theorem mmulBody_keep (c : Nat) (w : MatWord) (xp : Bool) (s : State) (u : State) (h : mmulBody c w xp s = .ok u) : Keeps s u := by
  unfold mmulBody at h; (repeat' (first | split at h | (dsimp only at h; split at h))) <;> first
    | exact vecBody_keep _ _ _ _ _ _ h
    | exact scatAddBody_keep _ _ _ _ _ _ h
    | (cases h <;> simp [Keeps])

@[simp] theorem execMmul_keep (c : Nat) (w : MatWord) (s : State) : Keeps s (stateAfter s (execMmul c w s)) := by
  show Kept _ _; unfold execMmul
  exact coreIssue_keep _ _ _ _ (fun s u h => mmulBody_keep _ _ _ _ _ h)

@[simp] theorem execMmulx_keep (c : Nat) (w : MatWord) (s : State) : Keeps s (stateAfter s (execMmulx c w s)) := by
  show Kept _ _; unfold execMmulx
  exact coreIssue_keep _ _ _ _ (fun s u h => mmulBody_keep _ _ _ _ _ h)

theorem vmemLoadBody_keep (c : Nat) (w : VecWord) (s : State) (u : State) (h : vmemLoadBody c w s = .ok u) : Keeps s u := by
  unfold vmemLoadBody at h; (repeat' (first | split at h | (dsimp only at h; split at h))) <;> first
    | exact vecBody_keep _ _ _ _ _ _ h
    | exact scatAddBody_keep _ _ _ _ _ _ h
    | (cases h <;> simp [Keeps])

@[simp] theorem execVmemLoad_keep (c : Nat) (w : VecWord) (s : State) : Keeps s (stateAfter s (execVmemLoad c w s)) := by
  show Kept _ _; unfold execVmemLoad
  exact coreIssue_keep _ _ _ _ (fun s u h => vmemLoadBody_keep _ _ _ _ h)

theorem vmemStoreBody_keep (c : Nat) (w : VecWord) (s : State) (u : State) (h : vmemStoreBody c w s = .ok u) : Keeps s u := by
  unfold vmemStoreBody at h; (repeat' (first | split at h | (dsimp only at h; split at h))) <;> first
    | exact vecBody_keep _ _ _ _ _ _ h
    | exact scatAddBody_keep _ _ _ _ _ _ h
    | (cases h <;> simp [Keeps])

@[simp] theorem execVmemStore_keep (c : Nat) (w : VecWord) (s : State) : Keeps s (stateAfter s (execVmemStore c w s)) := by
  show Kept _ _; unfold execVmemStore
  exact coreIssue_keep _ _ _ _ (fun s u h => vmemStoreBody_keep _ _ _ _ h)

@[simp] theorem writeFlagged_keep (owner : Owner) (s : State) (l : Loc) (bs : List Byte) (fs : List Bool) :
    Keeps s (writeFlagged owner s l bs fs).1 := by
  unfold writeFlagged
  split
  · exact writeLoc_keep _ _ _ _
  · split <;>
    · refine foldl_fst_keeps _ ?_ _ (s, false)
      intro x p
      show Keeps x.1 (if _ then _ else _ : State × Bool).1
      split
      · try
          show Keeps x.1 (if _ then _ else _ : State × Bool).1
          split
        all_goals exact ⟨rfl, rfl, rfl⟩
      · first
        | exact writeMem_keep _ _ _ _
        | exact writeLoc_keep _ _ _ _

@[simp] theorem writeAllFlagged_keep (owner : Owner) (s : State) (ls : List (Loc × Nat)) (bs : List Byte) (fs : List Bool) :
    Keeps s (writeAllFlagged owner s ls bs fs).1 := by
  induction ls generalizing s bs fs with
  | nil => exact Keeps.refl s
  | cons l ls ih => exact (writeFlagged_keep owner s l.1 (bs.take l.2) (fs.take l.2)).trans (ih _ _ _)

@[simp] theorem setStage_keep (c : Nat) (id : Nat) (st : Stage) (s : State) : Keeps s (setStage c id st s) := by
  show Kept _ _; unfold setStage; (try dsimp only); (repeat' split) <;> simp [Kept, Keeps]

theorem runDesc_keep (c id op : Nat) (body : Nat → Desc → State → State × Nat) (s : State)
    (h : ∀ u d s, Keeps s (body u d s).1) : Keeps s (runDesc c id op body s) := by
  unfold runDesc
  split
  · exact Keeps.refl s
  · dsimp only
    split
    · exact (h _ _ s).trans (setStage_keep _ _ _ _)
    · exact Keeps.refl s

━━━━━━

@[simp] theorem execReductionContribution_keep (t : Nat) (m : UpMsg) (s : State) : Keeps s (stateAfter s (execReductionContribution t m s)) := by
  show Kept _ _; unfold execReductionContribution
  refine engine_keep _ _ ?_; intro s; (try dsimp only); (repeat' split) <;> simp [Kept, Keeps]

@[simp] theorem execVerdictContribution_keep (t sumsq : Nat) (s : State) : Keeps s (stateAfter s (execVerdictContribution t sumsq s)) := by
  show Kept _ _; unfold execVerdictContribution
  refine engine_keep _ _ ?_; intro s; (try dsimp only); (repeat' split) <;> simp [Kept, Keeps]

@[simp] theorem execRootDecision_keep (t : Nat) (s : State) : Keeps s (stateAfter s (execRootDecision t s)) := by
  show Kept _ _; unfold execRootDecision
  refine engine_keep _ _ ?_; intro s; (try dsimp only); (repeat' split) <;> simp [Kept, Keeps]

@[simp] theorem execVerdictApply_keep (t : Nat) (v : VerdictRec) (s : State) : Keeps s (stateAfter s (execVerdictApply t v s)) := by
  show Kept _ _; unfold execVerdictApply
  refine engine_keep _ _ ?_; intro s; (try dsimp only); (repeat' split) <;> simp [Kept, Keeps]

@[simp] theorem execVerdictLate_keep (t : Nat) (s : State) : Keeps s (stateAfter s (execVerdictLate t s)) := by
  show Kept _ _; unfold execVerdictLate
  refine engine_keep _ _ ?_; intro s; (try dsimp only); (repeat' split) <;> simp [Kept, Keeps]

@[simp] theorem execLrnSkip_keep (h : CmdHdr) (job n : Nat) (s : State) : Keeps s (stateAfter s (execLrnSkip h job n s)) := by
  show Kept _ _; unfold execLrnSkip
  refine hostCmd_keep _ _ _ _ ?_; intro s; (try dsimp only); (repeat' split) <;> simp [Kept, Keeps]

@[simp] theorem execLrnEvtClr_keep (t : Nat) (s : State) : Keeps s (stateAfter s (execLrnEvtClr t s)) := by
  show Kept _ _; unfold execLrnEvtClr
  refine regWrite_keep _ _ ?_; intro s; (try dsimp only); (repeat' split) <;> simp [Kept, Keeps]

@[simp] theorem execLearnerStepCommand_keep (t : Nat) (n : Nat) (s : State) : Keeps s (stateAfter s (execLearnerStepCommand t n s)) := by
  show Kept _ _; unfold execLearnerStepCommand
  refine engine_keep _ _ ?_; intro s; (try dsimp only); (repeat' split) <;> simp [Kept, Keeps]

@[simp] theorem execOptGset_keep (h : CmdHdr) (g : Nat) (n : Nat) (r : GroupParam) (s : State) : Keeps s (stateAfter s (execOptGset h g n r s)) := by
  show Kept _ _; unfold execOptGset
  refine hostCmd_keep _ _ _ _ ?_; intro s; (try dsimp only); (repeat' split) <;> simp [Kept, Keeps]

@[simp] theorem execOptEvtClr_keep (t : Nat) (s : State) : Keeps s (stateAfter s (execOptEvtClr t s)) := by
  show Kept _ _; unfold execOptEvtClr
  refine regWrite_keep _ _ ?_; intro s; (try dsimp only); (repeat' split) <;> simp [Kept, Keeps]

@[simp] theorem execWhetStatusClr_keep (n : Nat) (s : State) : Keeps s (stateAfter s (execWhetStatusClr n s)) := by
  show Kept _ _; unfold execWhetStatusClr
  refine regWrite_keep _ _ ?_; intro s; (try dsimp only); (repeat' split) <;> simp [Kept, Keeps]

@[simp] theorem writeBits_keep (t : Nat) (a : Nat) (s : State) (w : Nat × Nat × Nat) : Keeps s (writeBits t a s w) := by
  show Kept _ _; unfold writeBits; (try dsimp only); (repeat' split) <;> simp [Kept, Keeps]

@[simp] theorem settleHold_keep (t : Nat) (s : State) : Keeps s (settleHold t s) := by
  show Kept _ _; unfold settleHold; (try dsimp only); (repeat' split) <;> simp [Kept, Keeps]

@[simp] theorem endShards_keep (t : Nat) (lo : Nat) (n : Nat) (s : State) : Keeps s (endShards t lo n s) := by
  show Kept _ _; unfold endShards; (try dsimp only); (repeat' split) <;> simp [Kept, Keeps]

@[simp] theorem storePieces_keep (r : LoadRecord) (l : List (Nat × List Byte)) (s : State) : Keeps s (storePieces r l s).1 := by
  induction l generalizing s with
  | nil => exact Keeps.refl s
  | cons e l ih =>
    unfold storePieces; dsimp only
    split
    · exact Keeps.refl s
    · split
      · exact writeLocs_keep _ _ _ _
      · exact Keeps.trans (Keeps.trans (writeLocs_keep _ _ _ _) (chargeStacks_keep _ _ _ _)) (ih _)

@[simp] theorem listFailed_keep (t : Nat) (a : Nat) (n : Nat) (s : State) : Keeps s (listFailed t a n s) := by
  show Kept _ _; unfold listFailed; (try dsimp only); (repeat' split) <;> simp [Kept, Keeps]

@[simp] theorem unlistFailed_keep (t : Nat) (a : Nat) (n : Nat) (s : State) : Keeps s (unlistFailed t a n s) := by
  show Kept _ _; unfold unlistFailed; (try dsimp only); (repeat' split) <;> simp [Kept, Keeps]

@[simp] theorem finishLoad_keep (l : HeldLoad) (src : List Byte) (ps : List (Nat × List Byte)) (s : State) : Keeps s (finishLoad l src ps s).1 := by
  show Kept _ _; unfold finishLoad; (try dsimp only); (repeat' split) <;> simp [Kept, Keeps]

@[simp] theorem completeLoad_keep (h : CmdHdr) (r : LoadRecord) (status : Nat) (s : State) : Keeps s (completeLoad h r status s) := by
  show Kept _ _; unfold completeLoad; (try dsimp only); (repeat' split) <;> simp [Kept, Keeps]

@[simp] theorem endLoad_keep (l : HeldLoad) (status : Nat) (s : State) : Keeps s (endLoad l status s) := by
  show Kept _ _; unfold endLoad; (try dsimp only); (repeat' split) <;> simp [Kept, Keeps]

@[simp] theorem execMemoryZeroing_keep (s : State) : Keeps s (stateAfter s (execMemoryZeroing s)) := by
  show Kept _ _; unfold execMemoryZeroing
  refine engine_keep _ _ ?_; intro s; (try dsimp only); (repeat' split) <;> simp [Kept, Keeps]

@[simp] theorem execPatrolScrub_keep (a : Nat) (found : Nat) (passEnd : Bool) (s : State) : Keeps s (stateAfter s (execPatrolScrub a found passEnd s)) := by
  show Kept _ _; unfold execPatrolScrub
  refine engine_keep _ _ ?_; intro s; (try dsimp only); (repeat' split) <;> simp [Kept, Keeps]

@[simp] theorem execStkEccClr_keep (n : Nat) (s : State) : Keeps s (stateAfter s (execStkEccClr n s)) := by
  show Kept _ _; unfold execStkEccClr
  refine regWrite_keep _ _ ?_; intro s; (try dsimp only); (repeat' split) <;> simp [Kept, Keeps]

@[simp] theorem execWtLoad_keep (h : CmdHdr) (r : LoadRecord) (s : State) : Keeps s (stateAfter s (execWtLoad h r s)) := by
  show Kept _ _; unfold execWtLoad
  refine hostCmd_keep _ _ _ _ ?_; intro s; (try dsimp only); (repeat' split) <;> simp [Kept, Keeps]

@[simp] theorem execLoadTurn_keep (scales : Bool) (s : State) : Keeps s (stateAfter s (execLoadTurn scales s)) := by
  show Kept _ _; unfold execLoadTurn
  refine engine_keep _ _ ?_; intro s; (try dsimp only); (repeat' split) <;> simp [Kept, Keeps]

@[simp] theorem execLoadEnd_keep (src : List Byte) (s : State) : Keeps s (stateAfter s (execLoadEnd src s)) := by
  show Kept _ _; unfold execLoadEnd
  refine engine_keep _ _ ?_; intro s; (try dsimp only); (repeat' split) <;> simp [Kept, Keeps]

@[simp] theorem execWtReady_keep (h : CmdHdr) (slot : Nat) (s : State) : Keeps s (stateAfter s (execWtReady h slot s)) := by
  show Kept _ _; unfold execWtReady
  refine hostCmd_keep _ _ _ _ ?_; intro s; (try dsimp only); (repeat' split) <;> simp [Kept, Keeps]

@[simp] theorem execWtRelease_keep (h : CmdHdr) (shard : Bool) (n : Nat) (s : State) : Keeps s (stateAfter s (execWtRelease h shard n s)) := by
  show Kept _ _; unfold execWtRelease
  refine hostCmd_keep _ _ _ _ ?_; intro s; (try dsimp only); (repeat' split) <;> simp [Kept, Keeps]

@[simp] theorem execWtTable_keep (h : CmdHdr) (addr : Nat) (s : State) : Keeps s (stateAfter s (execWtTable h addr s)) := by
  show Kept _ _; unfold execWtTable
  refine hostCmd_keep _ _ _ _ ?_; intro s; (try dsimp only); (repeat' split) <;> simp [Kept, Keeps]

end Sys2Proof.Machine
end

━━━━━━

== DESCRIPTION OF THE TASK ==
With "generalizing" as the string to look for, count the matching lines above and give the number by itself.

== RESULT ==
2